23 November 2017

Audio

Photo montage includes a photo by Kai Oberhauser from Unsplash


An inciting incident occurred recently that has re-kindled my energy with regards to posting audio content. I have always loved audio content of all sorts. For a start, audio content is the only way I get to read books, filling in the time I drive to and from work.

Audio content is what helped train me to fall asleep promptly. Audio content is great when you're too ill to get out of bed. Audio content is exciting, vibrant and, when well produced engages the imagination because you're having to supply the visual content using your mind's eye.

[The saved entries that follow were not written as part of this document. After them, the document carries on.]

-- ==== Sys2Proof/Machine/CmdFw.lean ====
section
/-! DEFINITION. Firmware, evidence and diagnostic commands (08 R239, 10 R291, R292, R306). -/

namespace Sys2Proof.Machine

/-! ## FW_STAGE, FW_ACTIVATE -/

/-- LEN of FW_STAGE. -/
def fwLen (p : Pkt) : Nat := parm p 22 32

/-- Write the slot that does not hold the running image. -/
def putSlot (s0 : State) (im : Option Image) : State :=
  let s := match im with
    | some x => flashPut s0 (slotAt (!s0.boot.runSlot)) (x.header ++ x.body)
    | none => s0
  let f := s.boot.flash
  { s with boot := { s.boot with flash := if s.boot.runSlot then { f with slotA := im } else { f with slotB := im } } }

/-- FW_STAGE once the image has been read. A write that fails or is stopped leaves the slot invalid (R291, R294, R308);
STAGED keeps what it says of this reset, that FW_STAGE has completed with OK (R310; log entry 65). -/
def stageImage (s : State) (im : Image) (cut : Cut) : Res :=
  match imageCheck s im with
  | some st => .fail st
  | none =>
    let s1 := putSlot s none
    let s2 := { s1 with boot := { s1.boot with stagedSvn := 0 } }
    match cut with
    | .whole =>
      let s3 := putSlot s (some im)
      .ok { s3 with boot := { s3.boot with staged := true, stagedSvn := im.svn.toNat } } (resultOf [(8, im.svn.toNat)])
    | .failed => .failWith .errIntegrity 0 s2
    | c => cutRes c s2

/-- FW_STAGE: none while the latest record is TRIAL (R291); the first read delivers the image. -/
def runFwStage (cut : Cut) (s : State) (_ : Ticket) (p : Pkt) (m : List ReadIn) : Res :=
  if trialWritten s then .fail .errState
  else match firstRead m (fwLen p) with
    | none => .fail .errIntegrity
    | some b => stageImage s (parseImage b) cut

/-- FW_STAGE (0x74). -/
def opFwStage (cut : Cut) : Op where
  opcode := 0x74
  named := [(16, 0, 48), (22, 0, 32)]
  whole _ := true
  rings := opOnly
  pre s _ p :=
    if fwLen p < 8196 || fwLen p > 1515520 then some .errParam
    else if !rangeOk s 0 (parm p 16 48) (fwLen p) rDRD then some .errPerm
    else none
  reads s _ p _ := if trialWritten s then [] else [{ off := parm p 16 48, len := fwLen p }]
  run := runFwStage cut

/-- FW_STAGE. -/
def execFwStage (cut : Cut) (c : Cmd) (s : State) : Result := .next (issue (opFwStage cut) s c)

/-- A TDI is locked with NO_FW_UPDATE (R204). -/
def updateLocked (s : State) : Bool :=
  s.part.tdi.any fun e => e.2.noFwUpdate && (e.2.state == .locked || e.2.state == .run)

/-- The image in the slot that does not run. -/
def otherImage (s : State) : Option Image := slotImage s (!s.boot.runSlot)

/-- FW_ACTIVATE: a TRIAL record that names the staged slot. -/
def runFwActivate (s : State) (_ : Ticket) (_ : Pkt) (_ : List ReadIn) : Res :=
  if !s.boot.staged || trialWritten s || updateLocked s then .fail .errState
  else match otherImage s with
    | none => .fail .errState
    | some im => .ok (putRecordAct s (!s.boot.runSlot) 1 (imageDigest im))

/-- FW_ACTIVATE (0x75). -/
def opFwActivate : Op where
  opcode := 0x75
  whole _ := true
  rings := opOnly
  run := runFwActivate

/-- FW_ACTIVATE. -/
def execFwActivate (c : Cmd) (s : State) : Result := .next (issue opFwActivate s c)

/-! ## Diagnostics -/

/-- DIAG_ECHO. -/
def runDiagEcho (s : State) (_ : Ticket) (p : Pkt) (_ : List ReadIn) : Res := .ok s (p.params.setWidth 192)

/-- DIAG_ECHO (0xE0): packet bytes 16 to 39 come back in reply bytes 8 to 31. -/
def opDiagEcho : Op where
  opcode := 0xE0
  named := [(16, 0, 192)]
  whole _ := true
  rings := anyRing
  run := runDiagEcho

/-- DIAG_ECHO. -/
def execDiagEcho (c : Cmd) (s : State) : Result := .next (issue opDiagEcho s c)

/-- A partition of PID 1 to 31 is ACTIVE. -/
def anyActive (s : State) : Bool := s.part.parts.any fun e => e.1 != 0 && e.2.state == .active

/-- DIAG_KAT; `passed` holds the outcome of each unit's known-answer test. -/
def runDiagKat (passed : BitVec 5) (s : State) (_ : Ticket) (p : Pkt) (_ : List ReadIn) : Res :=
  if anyActive s then .fail .errState
  else .ok s (resultOf [(8, (BitVec.ofNat 5 (parm p 16 5) &&& passed).toNat)])

/-- DIAG_KAT (0xE1). -/
def opDiagKat (passed : BitVec 5) : Op where
  opcode := 0xE1
  named := [(16, 0, 5)]
  whole _ := true
  rings := opOnly
  run := runDiagKat passed

/-- DIAG_KAT. -/
def execDiagKat (passed : BitVec 5) (c : Cmd) (s : State) : Result := .next (issue (opDiagKat passed) s c)

/-! ## ATT_EVIDENCE (R306) -/

/-- PID that asks on a ring. -/
def askerPid (ring : Nat) : Nat := if 1 ≤ ring && ring ≤ 31 then ring else 0

/-- Bytes of the evidence that a ring gets. -/
def evidenceLen (ring : Nat) : Nat := if askerPid ring == 0 then evidLen else 5202

/-- ATT_EVIDENCE. -/
def runAttEvidence (s : State) (t : Ticket) (p : Pkt) (_ : List ReadIn) : Res :=
  let pid := askerPid t.ring
  if s.fuse.rootKind == .absent then .fail .errState
  else match readBad s [1] with
  | some t' => .failWith .errIntegrity 0 t'
  | none =>
    let b := evidence s pid (parmBytes p 16 32)
    .ok (memPut s pid (parm p 48 48) b) (resultOf [(8, b.length)])

/-- MAXLEN is too short. -/
def evidenceShort (ring : Nat) (p : Pkt) : Bool := parm p 54 32 < evidenceLen ring

/-- ATT_EVIDENCE (0x40). -/
def opAttEvidence : Op where
  opcode := 0x40
  named := [(16, 0, 256), (48, 0, 48), (54, 0, 32)]
  whole _ := true
  rings := opTenant
  pre s r p :=
    if parm p 48 48 % 4096 != 0 || evidenceShort r p then some .errParam
    else if !rangeOk s (askerPid r) (parm p 48 48) (evidenceLen r) rDWR then some .errPerm
    else none
  note _ r p := if evidenceShort r p then resultOf [(8, evidenceLen r)] else 0
  run := runAttEvidence

/-- ATT_EVIDENCE. -/
def execAttEvidence (c : Cmd) (s : State) : Result := .next (issue opAttEvidence s c)

end Sys2Proof.Machine
end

There's a curious alchemy between book readings and radio plays. I don't prefer either* but I love them both to be what they are for different reasons. I love to listen to the Hitch Hikers Guide radio serials and I recently took in The Complete Sherlock Holmes read by Stephen Fry. This is what ears were made for.

So, in short, expect audio content in 2018, some you can probably guess at, but I am hoping to surprise you too.

*but I'm not a big fan of audiobooks with an identity crisis who hire in any more than one actor beyond the narrator to voice "characters", make up your goddamn mind.

19 November 2017

I'm Not A Blogger

Photo montage includes a photo by Glen Noble from Unsplash

No, seriously, I'm not, however much this particular internet artefact may attempt to convince you otherwise. I have a blog, sure, conceded and admitted. But I am not a blogger. Bloggers, to my mind, are people who devote their time and attention to producing blog content of a quality where that content stands alone. The blog, as Hamlet would probably say if he knew about blogs, is the thing*.

My blog is not the thing. If I'm honest I don't think novels are the thing either. I love writing novels but, of late, I like writing them in order to have material to turn into audio books. Audio content, ah, well, that might very well be the thing... more on that to follow.

All of this is a roundabout way to lead up to me saying that the days of "three massive content pieces every week" are going on hold now. However, dear reader, you should not presume a return to the days of "one post a year" because that's no good either.

I think where we want to be is regular check-ins and progress updates and maybe two serious content pieces every month, tangentially riffing off the content I have going on at the time.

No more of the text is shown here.